/-! ### The issue of a command (R80, R81) -/

theorem exec_write_idle (addr : BitVec 7) (len : BitVec 4) {s : State} (h : s.phase = .idle) :
    exec (.write addr len) s = .next (issueWrite addr len { s with cmd := cmdWord false addr len, reply := none }) :=
  congrArg Host.Outcome.next (commandWrite_idle _ (issueWrite addr len) s h)

theorem exec_read_idle (addr : BitVec 7) (len : BitVec 4) {s : State} (h : s.phase = .idle) :
    exec (.read addr len) s = .next (issueRead addr len { s with cmd := cmdWord true addr len, reply := none }) :=
  congrArg Host.Outcome.next (commandWrite_idle _ (issueRead addr len) s h)

end Sys2Proof.Machine

section

open Sys2Proof Sys2Proof.Machine

/-- Settles O10: both reads are guarded by RX_VALID, and the words are RXBUF lane by lane (R45, R48). -/
theorem rxdataReadNeedsRxValid : Obligations.RxdataReadNeedsRxValid := by
  refine fun s => ⟨fun h => ?_, fun h => ?_⟩
  · exact ⟨s.rxbuf.low, s.rxbuf.high, exec_readInstr_valid .rxdata0 h, exec_readInstr_valid .rxdata1 h,
      fun _ hn => ⟨lane_low s.rxbuf hn, lane_high s.rxbuf hn⟩⟩
  · exact ⟨exec_readInstr_invalid .rxdata0 h, exec_readInstr_invalid .rxdata1 h⟩

/-- Settles O18 (R79, R93). -/
theorem noAccessAltersACommandInFlight : Obligations.NoAccessAltersACommandInFlight := fun _ _ _ h => exec_frame h

/-- Settles O19: RXBUF is read only behind RX_VALID, and no instruction but a completed READ sets that (R45, R87). -/
theorem unreadableBytesStayUnreadable : Obligations.UnreadableBytesStayUnreadable := by
  intro i s t hst hrx
  obtain ⟨f, hf, hhide⟩ := exec_hidesRxbuf i
  obtain ⟨hrx', hsame⟩ := hhide s t.rxbuf hrx
  rw [← (show t = { s with rxbuf := t.rxbuf } from hst)] at hsame
  exact ⟨f s, f t, hf s, hf t, hsame, hrx'⟩

/-- Settles O20: the four forms are the one guarded CMD write, whose busy check comes first (R40, R158). -/
theorem cmdWriteWhileBusyFaults : Obligations.CmdWriteWhileBusyFaults := fun addr len v s h =>
  ⟨congrArg Host.Outcome.next (commandWrite_busy _ (issueWrite addr len) s h),
    congrArg Host.Outcome.next (commandWrite_busy _ (issueRead addr len) s h),
    congrArg Host.Outcome.next (commandWrite_busy v issueRejected s h), congrArg Host.Outcome.next (commandWrite_busy v (issue v) s h)⟩

/-- Settles O21 (R80). -/
theorem writeIssueStartsTheEngine : Obligations.WriteIssueStartsTheEngine := fun addr len _ h _ _ => exec_write_idle addr len h

/-- Settles O22: RXBUF becomes the buffer of zero bytes (R81). -/
theorem readIssueClearsRxbuf : Obligations.ReadIssueClearsRxbuf := fun addr len _ h _ _ =>
  ⟨Buf.zero, get_zero, exec_read_idle addr len h⟩

end

/-! PROOFS. The engine's payload steps (R86, R87) and its timeout (R89), and the invariants of the reachable states (R70, R81, R86, R91, R101). -/

namespace Sys2Proof.Machine

/-! ### The payload steps and the timeout (R86, R87, R89) -/

theorem phaseStep_wdata (d : Draw) {s : State} (hp : s.phase = .wdata) : phaseStep d s = stepWdata d.ack s := by
  rw [phaseStep, hp]

theorem phaseStep_rdata (d : Draw) {s : State} (hp : s.phase = .rdata) : phaseStep d s = stepRdata d.byte s := by
  rw [phaseStep, hp]

/-- The next index without its width (R86, R87): below a length of at most 8 it does not wrap. -/
theorem toNat_idx_add_one {s : State} (hlt : s.idx.toNat < s.curLen.toNat) (hle : s.curLen.toNat ≤ 8)
    (hlast : s.idx.toNat + 1 ≠ s.curLen.toNat) : (s.idx + 1).toNat = s.idx.toNat + 1 := by
  have hbound : s.idx.toNat + 1 < 8 := by omega
  rw [BitVec.toNat_add]
  exact Nat.mod_eq_of_lt hbound

/-- After a byte that is not the last the next index is in range again. -/
theorem idx_add_one_lt {s : State} (hlt : s.idx.toNat < s.curLen.toNat) (hle : s.curLen.toNat ≤ 8)
    (hlast : s.idx.toNat + 1 ≠ s.curLen.toNat) : (s.idx + 1).toNat < s.curLen.toNat := by
  have hnext := toNat_idx_add_one hlt hle hlast
  omega

theorem nextByte_last {s : State} (h : s.idx.toNat + 1 = s.curLen.toNat) : s.nextByte = { s with phase := .stop } := by
  rw [State.nextByte, State.lastByte, decide_eq_true h, if_pos rfl]

theorem nextByte_notLast {s : State} (h : s.idx.toNat + 1 ≠ s.curLen.toNat) : s.nextByte = { s with idx := s.idx + 1 } := by
  rw [State.nextByte, State.lastByte, decide_eq_false h, if_neg Bool.false_ne_true]

theorem readAck_last {s : State} (h : s.idx.toNat + 1 = s.curLen.toNat) : s.readAck = .nack := by
  rw [State.readAck, State.lastByte, decide_eq_true h, if_pos rfl]

theorem readAck_notLast {s : State} (h : s.idx.toNat + 1 ≠ s.curLen.toNat) : s.readAck = .ack := by
  rw [State.readAck, State.lastByte, decide_eq_false h, if_neg Bool.false_ne_true]

/-- The RDATA step of the last byte (R87): it is stored, answered NACK, and STOP is next. -/
theorem stepRdata_last (b : Byte) {s : State} (h : s.idx.toNat + 1 = s.curLen.toNat) :
    stepRdata b s = { s with rxbuf := s.rxbuf.set s.idx b, trace := s.trace ++ [.rx b .nack], sclLow := true, sdaLow := false, lines := rxLines .nack, phase := .stop } := by
  rw [stepRdata, readAck_last h, nextByte_last (by exact h)]
  rfl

··········

__Required action__: All lines of the listing holding the string "that" must be returned, copied as they stand.

__Answer box__:
/-- Settles O19: RXBUF is read only behind RX_VALID, and no instruction but a completed READ sets that (R45, R87). -/
/-- After a byte that is not the last the next index is in range again. -/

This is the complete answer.